Las terapias no fueron totalmente curativas y su ideario fue objeto de posteriores recaídas: la historia, el sujeto y el progreso, para no citar otras racionalidades, padecieron de arteriosclerosis que provocaron el endurecimiento de sus arterias culturales.
Alcancemos la modernidad, adoptemos posturas del hombre nuevo, incorporemos ideologías y criterios de clase a los planes para darle sentido a la vida, no fueron más que pretensiones vanidosas que al final naufragaron.
Los proyectos, que le darían sentido estético a las prácticas sociales se hundieron; el sentido de la fraternidad, que intentó reacomodar el mundo, se resintió; el advenimiento de la economía del “sálvese quien pueda” y compartir la vida del “nosotros” entraron en crisis. Estalló la necesidad de crear nuevos paradigmas.
Hoy, queda claro, la modernidad fue una ficción filosófica, sus protocolos humanistas, que rompieron con el escolasticismo, quedaron vacíos. La solidaridad no pudo negociar criterios de sana convivencia.
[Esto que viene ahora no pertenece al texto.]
/-- Settles O10: the write on either side of its bound, `load` as `MemWrite` with the length added, and the memory of
each next state of `exec` and of `step`. -/
theorem writeByteAndNoInstructionWrites : Obligations.WriteByteAndNoInstructionWrites := by
  refine ⟨fun s addr v hm => ⟨fun hin => ⟨_, State.memWriteByte_of_lt v hin, rfl, ?_⟩, State.memWriteByte_of_le v⟩,
    fun s addr v => s.loadImage_eq_map_memWrite v addr, fun _ _ _ => exec_mem, fun _ _ => step_mem⟩
  exact Memory.read_write hm addr.toNat v

end Sys2Proof.Machine
end

section
/-! No encoding is illegal: the decoder answers every non-empty sequence of bytes, and an unrecognised byte is executed
like any other, its trace entry the only record (spec/30_encoding.md R85, spec/60_exceptions.md R154). -/

namespace Sys2Proof

/-- A JMP takes the byte after its opcode where there is one. -/
theorem decode_jmp_cons (rest : List Byte) : decode (Opcode.jmp :: rest) = .ok (.jmp rest.head?, rest.tail) := rfl

theorem decode_cons_ok (op : Byte) (rest : List Byte) : ∃ i tail, decode (op :: rest) = .ok (i, tail) := by
  rcases decodeOpcode_cases op rest.head? with ⟨rfl, -⟩ | ⟨rfl, -⟩ | ⟨hnop, hjmp, -⟩
  · exact ⟨_, _, decode_nop rest⟩
  · exact ⟨_, _, decode_jmp_cons rest⟩
  · exact ⟨_, _, decode_unknown hnop hjmp rest⟩

namespace Machine

theorem kindOfOpcode_unknown {op : Byte} (hnop : op ≠ Opcode.nop) (hjmp : op ≠ Opcode.jmp) :
    kindOfOpcode op = .unknown := if_neg (not_or.mpr ⟨hnop, hjmp⟩)

/-- An unrecognised byte leaves `IP` one further, its `Unknown` entry and the count; the control state is as before. -/
theorem State.afterCompleted_of_unknown {s : State} (hnop : s.mem.read s.ip.toNat ≠ Opcode.nop)
    (hjmp : s.mem.read s.ip.toNat ≠ Opcode.jmp) :
    s.afterCompleted =
      { s with
        ip := s.ip + 1, trace := s.trace ++ [⟨s.ip, s.mem.read s.ip.toNat, .unknown⟩], count := s.count + 1 } := by
  rw [State.afterCompleted, State.nextAddress_of_ne_jmp hjmp, kindOfOpcode_unknown hnop hjmp]
  rfl

/-- Settles O21: each row of the dispatch table decodes; the step at an unrecognised byte completes, since only a JMP can
lack its operand, and leaves the Engine as it was before it, `Running`. -/
theorem unknownBytesExecuteAndContinue : Obligations.UnknownBytesExecuteAndContinue := by
  refine ⟨decode_cons_ok, fun s hs hnop hjmp => ?_⟩
  have hrunning : s.control = .running := hs.1
  rw [step_completes hs (absurd · hjmp), State.afterCompleted_of_unknown hnop hjmp, hrunning]

end Machine
end Sys2Proof
end

section
/-! How a run stops once its instruction is done: the two checks at the top of an iteration, and a run with a budget of
one (spec/40_engine_cycle.md R101 to R104). -/

namespace Sys2Proof.Machine

theorem step_of_budget_le {s : State} (hrun : s.control = .running) (hb : s.budget.toNat ≤ s.count.toNat) :
    step s = .next (s.halt .budget) := by
  rcases step_cases s with ⟨h, -⟩ | ⟨-, -, h⟩ | ⟨-, h, -⟩ | ⟨-, h, -⟩
  · exact absurd hrun h
  · exact h
  · omega
  · omega

/-- With `IP` out of memory the next iteration stops, by the budget first (D8). -/
theorem step_of_capacity_le {s : State} (hrun : s.control = .running) (hip : s.capacity ≤ s.ip.toNat) :
    step s = .next (s.halt (if s.count.toNat < s.budget.toNat then .endOfMemory else .budget)) := by
  rcases step_cases s with ⟨h, -⟩ | ⟨-, hb, h⟩ | ⟨-, hb, -, h⟩ | ⟨-, -, h, -⟩
  · exact absurd hrun h
  · rw [if_neg (Nat.not_lt.mpr hb), h]
  · rw [if_pos hb, h]
  · omega

/-- Counting an instruction that the budget allowed never wraps the counter. -/
theorem State.Executes.count_succ_toNat {s : State} (h : s.Executes) : (s.count + 1).toNat = s.count.toNat + 1 := by
  obtain ⟨-, hb, -⟩ := h
  bv_omega

theorem State.enterRun_one_executes (s : State) {a : Word} (ha : a.toNat < s.capacity) : (s.enterRun a 1).Executes :=
  ⟨rfl, Nat.zero_lt_one, ha⟩

/-- `run(a, 1)` is the one instruction at `a`, then the budget check of the second iteration. -/
theorem State.run_one_completes {s : State} {a : Word} (ha : a.toNat < s.capacity)
    (hop : s.mem.read a.toNat = Opcode.jmp → (a + 1).toNat < s.capacity) :
    s.run a 1 = .next ((s.enterRun a 1).afterCompleted.halt .budget) := by
  have hfirst : step (s.enterRun a 1) = .next (s.enterRun a 1).afterCompleted :=
    step_completes (s.enterRun_one_executes ha) hop
  have hsecond : step (s.enterRun a 1).afterCompleted = .next ((s.enterRun a 1).afterCompleted.halt .budget) :=
    step_of_budget_le rfl (Nat.le_refl 1)
  calc s.run a 1
    _ = runLoop 1 (s.enterRun a 1).afterCompleted := runLoop_next 1 rfl hfirst
    _ = runLoop 0 ((s.enterRun a 1).afterCompleted.halt .budget) := runLoop_next 0 rfl hsecond

theorem hostStep_run {s t : State} {a m : Word} (hc : s.control ≠ .running) (h : s.run a m = .next t) :
    hostStep (some s) (.run a m) = .next (some t, .returned) := by
  rw [hostStep_some_of_not_running hc, State.command, h]

end Sys2Proof.Machine
end

section
/-! NOP, whole (spec/41_nop_and_unknown.md R130). -/

namespace Sys2Proof.Machine

theorem exec_nop (s : State) :
    exec .nop s = .next
      { s with ip := s.ip + 1, trace := s.trace ++ [⟨s.ip, Opcode.nop, .recognized⟩], count := s.count + 1 } := rfl

theorem ne_jmp_of_eq_nop {b : Byte} (h : b = Opcode.nop) : b ≠ Opcode.jmp := h ▸ (by decide)

/-- At a NOP the completed iteration leaves what NOP's own meaning leaves. -/
theorem State.afterCompleted_of_nop {s : State} (h : s.mem.read s.ip.toNat = Opcode.nop) :
    s.afterCompleted =
      { s with ip := s.ip + 1, trace := s.trace ++ [⟨s.ip, Opcode.nop, .recognized⟩], count := s.count + 1 } := by
  rw [State.afterCompleted, State.nextAddress_of_ne_jmp (ne_jmp_of_eq_nop h), h]
  rfl

/-- Settles O20: NOP's effect; at the last byte its step leaves `IP` at the capacity, where the next iteration stops; and
`run(0, 1)` at a NOP is that one step with the budget stop after it. -/
theorem nopRecordsAndAdvances : Obligations.NopRecordsAndAdvances := by
  refine ⟨exec_nop, fun s hs hnop hlast hcap => ?_, fun s hc hpos hnop => ?_⟩
  · have hip : s.afterCompleted.ip.toNat = s.capacity := by
      rw [State.afterCompleted_ip, State.nextAddress_of_ne_jmp (ne_jmp_of_eq_nop hnop)]
      bv_omega
    have hrun : s.afterCompleted.control = .running := hs.1
    exact ⟨s.afterCompleted, step_completes hs (absurd · (ne_jmp_of_eq_nop hnop)), hip, hs.count_succ_toNat,
      step_of_capacity_le hrun hip.ge⟩
  · have hrun : s.run 0 1 = .next ((s.enterRun 0 1).afterCompleted.halt .budget) :=
      State.run_one_completes hpos (absurd · (ne_jmp_of_eq_nop hnop))
    rw [State.afterCompleted_of_nop hnop] at hrun
    exact hostStep_run hc hrun

end Sys2Proof.Machine
end

section
/-! Where the host's configuration error and the two normal ends of a run come from (spec/60_exceptions.md R151, R155,
R156). -/

namespace Sys2Proof.Machine

/-- Construction answers the error or the Engine, by the bounds on the capacity alone (R151). -/
theorem hostStep_none_construct (capacity : Nat) :
    hostStep none (.construct capacity) =
      if capacity = 0 ∨ Config.maxCapacity < capacity then .next (none, .invalidConfiguration)
      else .next (some (State.constructed capacity), .constructed) := by
  split_ifs with hbad
  · simp only [hostStep, construct, if_pos hbad]
  · simp only [hostStep, construct, if_neg hbad]

theorem hostStep_none_of_ne_construct {c : HostCommand} (h : ∀ capacity, c ≠ .construct capacity) :
    hostStep none c = .refused .commandNotAccepted := by
  cases c with
  | construct capacity => exact absurd rfl (h capacity)
  | _ => rfl

/-- An Engine's own answers: each command has its reply, and the accesses to memory `OutOfBounds` besides. -/
theorem State.command_ne_invalidConfiguration (s : State) (c : HostCommand) (v : World) :
    s.command c ≠ .next (v, .invalidConfiguration) := by
  cases c with
  | construct _ | observe | destroy => simp [State.command]
  | loadImage buffer addr => cases h : s.loadImage buffer addr <;> simp [State.command, h]
  | writeByte addr value => cases h : s.memWriteByte addr value <;> simp [State.command, h]
  | readByte addr => cases h : s.memReadByte addr <;> simp [State.command, h]
  | readBytes addr length => cases h : s.memRead addr length <;> simp [State.command, h]
  | run start budget => cases h : s.run start budget <;> simp [State.command, h]

theorem hostStep_some_ne_invalidConfiguration (s : State) (c : HostCommand) (v : World) :
    hostStep (some s) c ≠ .next (v, .invalidConfiguration) := by
  by_cases hrun : s.control = .running
  · simp [hostStep_some_of_running hrun]
  · rw [hostStep_some_of_not_running hrun]
    exact s.command_ne_invalidConfiguration c v

/-- Settles O31: an Engine, running or not, never answers the error; where there is none, only `construct` is accepted,
and it answers the error exactly for a capacity out of bounds. -/
theorem invalidConfigurationExactlyAtConstruction : Obligations.InvalidConfigurationExactlyAtConstruction := by
  intro w v c
  cases w with
  | some s => simp [hostStep_some_ne_invalidConfiguration]
  | none =>
    by_cases hc : ∃ capacity, c = .construct capacity
    · obtain ⟨capacity, rfl⟩ := hc
      rw [hostStep_none_construct]
      split_ifs with hbad
      · simp [hbad, eq_comm]
      · simp [hbad]
    · rw [hostStep_none_of_ne_construct (not_exists.mp hc)]
      exact ⟨nofun, fun ⟨_, _, capacity, hcon, _⟩ => absurd ⟨capacity, hcon⟩ hc⟩

/-- Settles O15: the budget is checked first, so `IP` plays no part, and the stop writes two fields. -/
theorem budgetExhaustionHalts : Obligations.BudgetExhaustionHalts :=
  fun _ hrun hspent => step_of_budget_le hrun hspent

/-- Settles O16: with `IP` out of memory the stop is by the budget only where the budget is spent. -/
theorem endOfMemoryHalts : Obligations.EndOfMemoryHalts := by
  intro s hrun hleft hip
  rw [step_of_capacity_le hrun hip, if_pos hleft]
  rfl

end Sys2Proof.Machine
end

section
/-! An image that does not fit is not loaded, and a fresh Engine's memory is all zero (spec/70_reset_and_hazards.md
R184). -/

namespace Sys2Proof.Machine

/-- The host's `load_image` past the end of memory answers the error and leaves the Engine as it was. -/
theorem hostStep_loadImage_of_lt {s : State} {bs : List Byte} {addr : Word} (hc : s.control ≠ .running)
    (h : s.capacity < addr.toNat + bs.length) :
    hostStep (some s) (.loadImage bs addr) = .next (some s, .outOfBounds ⟨addr, bs.length⟩) := by
  rw [hostStep_some_of_not_running hc, State.command, State.loadImage_of_lt h]

theorem State.constructed_memReadByte {n : Nat} {a : Word} (h : a.toNat < n) :
    (State.constructed n).memReadByte a = .ok 0 := State.memReadByte_of_lt h

/-- Settles O33: the image would end past the capacity, whatever its bytes, and a fresh Engine is `Idle`. -/
theorem oversizedImageIsNotLoaded : Obligations.OversizedImageIsNotLoaded := by
  intro image hlen
  have hidle : (State.constructed 8192).control ≠ .running := nofun
  have hover : (State.constructed 8192).capacity < (0x7C00 : Word).toNat + image.length := by
    rw [hlen]
    decide
  refine ⟨State.constructed 8192, ?_, rfl, State.constructed_control 8192, fun _ => State.constructed_memReadByte⟩
  rw [hostStep_loadImage_of_lt hidle hover, hlen]

end Sys2Proof.Machine
end

section
/-! Decoder and encoder are inverse to each other, on one instruction and on a whole stream (spec/30_encoding.md
sections 1 and 2, spec/40_engine_cycle.md section 2). -/

namespace Sys2Proof

theorem decode_encode {i : Instr} (h : i.wf = true) (rest : List Byte) : decode (encode i ++ rest) = .ok (i, rest) := by
  rcases Instr.wf_cases h with rfl | ⟨d, rfl⟩ | ⟨op, rfl, hnop, hjmp⟩
  · exact decode_nop rest
  · exact decode_jmp d rest
  · exact decode_unknown hnop hjmp rest

theorem length_encode {i : Instr} (h : i.wf = true) : (encode i).length = insnLength i.opcode := by
  cases i with
  | nop => exact Laws.Encoding.nop.2 h
  | jmp d => exact (Laws.Encoding.jmp d).2 h
  | unknown op => exact (Laws.Encoding.unknown op).2 h

theorem Instr.wf_unknown {op : Byte} (hnop : op ≠ Opcode.nop) (hjmp : op ≠ Opcode.jmp) :
    (Instr.unknown op).wf = true := by
  simp [Instr.wf, Instr.check, hnop, hjmp]

/-- Decoding more instructions than the stream holds goes on with what follows it. -/
theorem decodeStream_flatMap_encode {is : List Instr} (h : ∀ i ∈ is, i.wf = true) (k : Nat) (rest : List Byte) :
    decodeStream (is.length + k) (is.flatMap encode ++ rest) = is ++ decodeStream k rest := by
  induction is with
  | nil => simp
  | cons i is ih =>
    obtain ⟨hi, his⟩ := List.forall_mem_cons.mp h
    rw [List.length_cons, Nat.succ_add, decodeStream, List.flatMap_cons, List.append_assoc, decode_encode hi]
    simp only [ih his, List.cons_append]

theorem decodeStream_nil (k : Nat) : decodeStream k [] = [] := by
  cases k <;> rfl

theorem flatMap_encode_injective {is js : List Instr} (his : ∀ i ∈ is, i.wf = true) (hjs : ∀ j ∈ js, j.wf = true)
    (h : js.flatMap encode = is.flatMap encode) : js = is := by
  have hi := decodeStream_flatMap_encode his js.length []
  have hj := decodeStream_flatMap_encode hjs is.length []
  simp only [decodeStream_nil, List.append_nil] at hi hj
  calc js = decodeStream (js.length + is.length) (js.flatMap encode) := hj.symm
    _ = decodeStream (is.length + js.length) (is.flatMap encode) := by rw [h, Nat.add_comm]
    _ = is := hi

/-- Settles O4: the stream is decoded instruction by instruction; two lists with the same bytes are both what those
bytes decode to. -/
theorem instructionStreamRoundTrip : Obligations.InstructionStreamRoundTrip := by
  refine fun is rest his => ⟨?_, fun js hjs => flatMap_encode_injective his hjs⟩
  simpa [decodeStream] using decodeStream_flatMap_encode his 0 rest

/-- Settles O2: row by row of the dispatch table. -/
theorem decodeOfEncode : Obligations.DecodeOfEncode := fun _ rest h => ⟨decode_encode h rest, length_encode h⟩

/-- Settles O3: each row of the dispatch table gives its bytes back; only a JMP at the last byte has no operand. -/
theorem encodeOfDecode : Obligations.EncodeOfDecode := by
  intro bytes rest i h
  match bytes with
  | [] => cases h
  | op :: tail =>
    rcases decodeOpcode_cases op tail.head? with ⟨rfl, -⟩ | ⟨rfl, -⟩ | ⟨hnop, hjmp, -⟩
    · cases (decode_nop tail).symm.trans h
      exact ⟨rfl, .inl rfl⟩
    · cases (decode_jmp_cons tail).symm.trans h
      cases tail with
      | nil => exact ⟨rfl, .inr ⟨rfl, rfl⟩⟩
      | cons d tail => exact ⟨rfl, .inl rfl⟩
    · cases (decode_unknown hnop hjmp tail).symm.trans h
      exact ⟨rfl, .inl (Instr.wf_unknown hnop hjmp)⟩

/-- Settles O1: each word is one evaluation of the decoder. -/
theorem sampleWordsDecode : Obligations.SampleWordsDecode := ⟨rfl, rfl, rfl, rfl, rfl⟩

end Sys2Proof
end

section
/-! A step always answers a next state, that of the spec's iteration (spec/40_engine_cycle.md section 2). -/

namespace Sys2Proof.Machine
Sus espacios se quedaron cortos, saturados por la insolvencia ética en terreno del pensamiento político y en el campo de lo estatuido.
El ciudadano moderno nunca existió, la empatía de sentirse juntos fracasó y el “contrato social” resultó ser plena negación del sujeto.
En simple lógica, el pacto fue roto por aquella parte a quien se le delegó el poder, legitimándole a la otra la rebeldía, que encontró ecos emancipadores.
No se cumplió con el pacto: (…“ningún ciudadano debería ser tan rico como para poder comprar a otro, y ninguno lo bastante pobre como para tener que venderse”), El Contrato Social (J.J. Rousseau (1712-1778).
El desencanto con la modernidad, a pesar de producir avances en las ciencias humanas, la literatura y el desarrollo, paralizó el equilibrio social.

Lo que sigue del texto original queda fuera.